Species are thus very different from the other taxonomic categories used in virus classification such as genera and families. A viral family, for instance, is a so-called universal class that consists of members, all of which share a number of defining properties that are both necessary and sufficient for class membership (10). Allocating a virus to a family or a genus is thus an easy task since all that is required is to consider a few morphologic or chemical features that suffice to unambiguously position the virus in the classification scheme. For instance, all members of the family Herpesviridae are enveloped viruses that contain an icosahedral particle and double-stranded DNA, whereas all members of the family Adenoviridae are nonenveloped viruses that contain an icosahedral particle and double-stranded DNA, with projecting fibers at the vertices of the protein shell. In contrast, allocating a virus to a particular species is often a matter of convenience or convention rather than of logical necessity based on an unequivocal defining property.
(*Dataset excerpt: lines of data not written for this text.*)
/-- What an issued word leaves on `enc_frame`: a frame of ENCODE where it selects ENCODE, else what was there. -/
theorem encReady_or_encFrame_eq_of_exec {w : RequestWord} {i : Instr} {s t : State} (hd : decode w = .ok i)
    (h : exec i s = .next t) : EncReady t ∨ selectsEncode w = false ∧ t.encFrame = s.encFrame := by
  cases i with
  | checksum b3 ph pl =>
    cases h
    exact .inr ⟨by simp [selectsEncode, hd], rfl⟩
  | encode cmd param =>
    cases h
    exact .inl ⟨cmd, param, rfl⟩
  | decode avail =>
    cases h
    exact .inr ⟨by simp [selectsEncode, hd], rfl⟩

/-! The wire invariant (44_host_compositions.md R120; 41_encode.md R82). -/

@[simp] theorem selectsEncode_encode_encode (cmd : Byte) (param : Word16) :
    selectsEncode (encode (.encode cmd param)) = true := by
  simp [selectsEncode, decode_encode]

@[simp] theorem selectsEncode_encode_decode (avail : Bool) : selectsEncode (encode (.decode avail)) = false := by
  simp [selectsEncode, decode_encode]

/-- Guarded lists in a row are guarded, when the second needs no ENCODE of the first. -/
theorem writesGuarded_append {p q : List HostStep} {ready : Bool} (hp : writesGuarded ready p = true)
    (hq : ∀ r, writesGuarded r q = true) : writesGuarded ready (p ++ q) = true := by
  induction p generalizing ready with
  | nil => exact hq ready
  | cons hd rest ih =>
    cases hd with
    | write =>
      simp only [writesGuarded, Bool.and_eq_true] at hp
      obtain ⟨hready, hrest⟩ := hp
      simp only [List.cons_append, writesGuarded, hready, Bool.true_and]
      exact ih (hready ▸ hrest)
    | _ => exact ih hp

/-- Each line's own write, of Send and QUERY, follows its own ENCODE. -/
theorem writesGuarded_assemble (ready : Bool) (line : AsmLine) : writesGuarded ready (assemble line) = true := by
  cases line <;> rfl

theorem writesGuarded_assembleAll (lines : List AsmLine) : ∀ ready, writesGuarded ready (assembleAll lines) = true := by
  induction lines with
  | nil => exact fun _ => rfl
  | cons line rest ih => exact fun ready => writesGuarded_append (writesGuarded_assemble ready line) ih

/-- An act that leaves the port and the written bytes, and whose follow-up is as guarded as before, keeps the invariant. -/
theorem WireInv.of_unchanged {s t : State} (hinv : WireInv s) (hframe : t.encFrame = s.encFrame)
    (hwritten : t.written = s.written)
    (hguard : ∀ r, writesGuarded r s.pending = true → writesGuarded r t.pending = true) : WireInv t := by
  obtain ⟨hwrote, ready, hready, hpending⟩ := hinv
  refine ⟨?_, ready, ?_, hguard ready hpending⟩
  · rwa [WroteFrames, hwritten]
  · rwa [EncReady, hframe]

theorem wireInv_of_request {s t : State} {w : RequestWord} {i : Instr} {rest : List HostStep} (hinv : WireInv s)
    (hp : s.pending = .request w :: rest) (hd : decode w = .ok i) (h : exec i (s.setPending rest) = .next t) :
    WireInv t := by
  have hwritten : t.written = s.written := (written_eq_of_exec h).trans rfl
  have hpending : t.pending = rest := pending_eq_of_exec h
  obtain henc | ⟨hsel, hframe⟩ := encReady_or_encFrame_eq_of_exec hd h
  · obtain ⟨hwrote, ready, -, hguard⟩ := hinv
    rw [hp, writesGuarded] at hguard
    refine ⟨by rwa [WroteFrames, hwritten], ready || selectsEncode w, fun _ => henc, by rwa [hpending]⟩
  · exact hinv.of_unchanged hframe hwritten (by simp [hp, hpending, writesGuarded, hsel])

/-- The guard says that the frame handed over is one of ENCODE. -/
theorem wireInv_of_write {s : State} {rest : List HostStep} (hinv : WireInv s) (hp : s.pending = .write :: rest) :
    WireInv ((s.setPending rest).writeBytes s.encFrame.toList) := by
  obtain ⟨hwrote, ready, hready, hguard⟩ := hinv
  rw [hp, writesGuarded, Bool.and_eq_true] at hguard
  obtain ⟨hr, hrest⟩ := hguard
  refine ⟨fun bytes hmem => ?_, ready, hready, hrest⟩
  obtain hold | rfl : bytes ∈ s.written ∨ bytes = s.encFrame.toList := by simpa using hmem
  · exact hwrote bytes hold
  · obtain ⟨cmd, param, hframe⟩ := hready hr
    exact ⟨cmd, param, congrArg Vector.toList hframe⟩

theorem writesGuarded_afterAvail_append (ready avail : Bool) (rest : List HostStep) :
    writesGuarded ready (afterAvail avail ++ rest) = writesGuarded ready rest := by
  cases avail <;> simp [afterAvail, writesGuarded]

/-- What a step is to the wire: an operation issued, the write call, or an act that leaves the port, the written bytes and
the guard as they were. -/
theorem step_wire_cases {s t : State} (h : step s = .next t) :
    (∃ rest w i, s.pending = .request w :: rest ∧ decode w = .ok i ∧ exec i (s.setPending rest) = .next t) ∨
    (∃ rest, s.pending = .write :: rest ∧ t = (s.setPending rest).writeBytes s.encFrame.toList) ∨
    ((∀ rest, s.pending ≠ .write :: rest) ∧ t.encFrame = s.encFrame ∧ t.written = s.written ∧
      ∀ ready, writesGuarded ready s.pending = true → writesGuarded ready t.pending = true) := by
  obtain ⟨hp, rfl⟩ | ⟨rest, ⟨w, i, hp, hd, hexec⟩ | hact⟩ := step_cases h
  · exact .inr (.inr ⟨by simp [hp], rfl, rfl, fun _ => id⟩)
  · exact .inl ⟨rest, w, i, hp, hd, hexec⟩
  obtain ⟨cmd, p, hp, -, rfl⟩ | ⟨buf, hp, rfl⟩ | ⟨hp, rfl⟩ | ⟨d, hp, rfl⟩ | ⟨hp, rfl⟩ | ⟨n, hp, rfl⟩ | ⟨what, hp, rfl⟩ := hact
  on_goal 3 => exact .inr (.inl ⟨rest, hp, rfl⟩)
  all_goals exact .inr (.inr ⟨by simp [hp], rfl, rfl, by simp [hp, writesGuarded, writesGuarded_afterAvail_append]⟩)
Demarcating Virus Species and Identifying Viruses

It is a common misperception that once the concept of virus species has been defined, deciding if a particular virus is a member of a certain virus species is easy. This expectation arises because of a failure to appreciate that definitions apply only to abstract concepts, such as the notion of species taken as a class. Individual viruses, like individual people or any other concrete entities, can be named and identified by so-called diagnostic properties, but they cannot be defined (11). The difference between definition and identification can be illustrated by the following analogy. Transportation vehicles can be classified into categories such as buses, trucks, and cars. Cars can be defined as a type of vehicle with four wheels, capable of transporting a limited number of persons, not exceeding a certain size or weight. However, such a definition will be of no use in discriminating between a Ford and a Toyota. To ascertain whether an individual vehicle corresponds to a particular make of car, a set of distinguishing characteristics that make it possible to identify each car must be used. In a similar way, the theoretical definition of the species category that the ICTV endorsed in 1991 is not helpful for recognizing and distinguishing the viruses that are members of individual species. What is required is that virologists reach an agreement about which diagnostic properties are the most useful for identifying the individual members of a virus species. Since ICTV study groups (12) are mostly responsible for deciding which virus species should be recognized within individual genera and families, these specialty groups, with their in-depth knowledge of particular areas in virology, have been given the task of establishing which diagnostic properties are most useful for species demarcation.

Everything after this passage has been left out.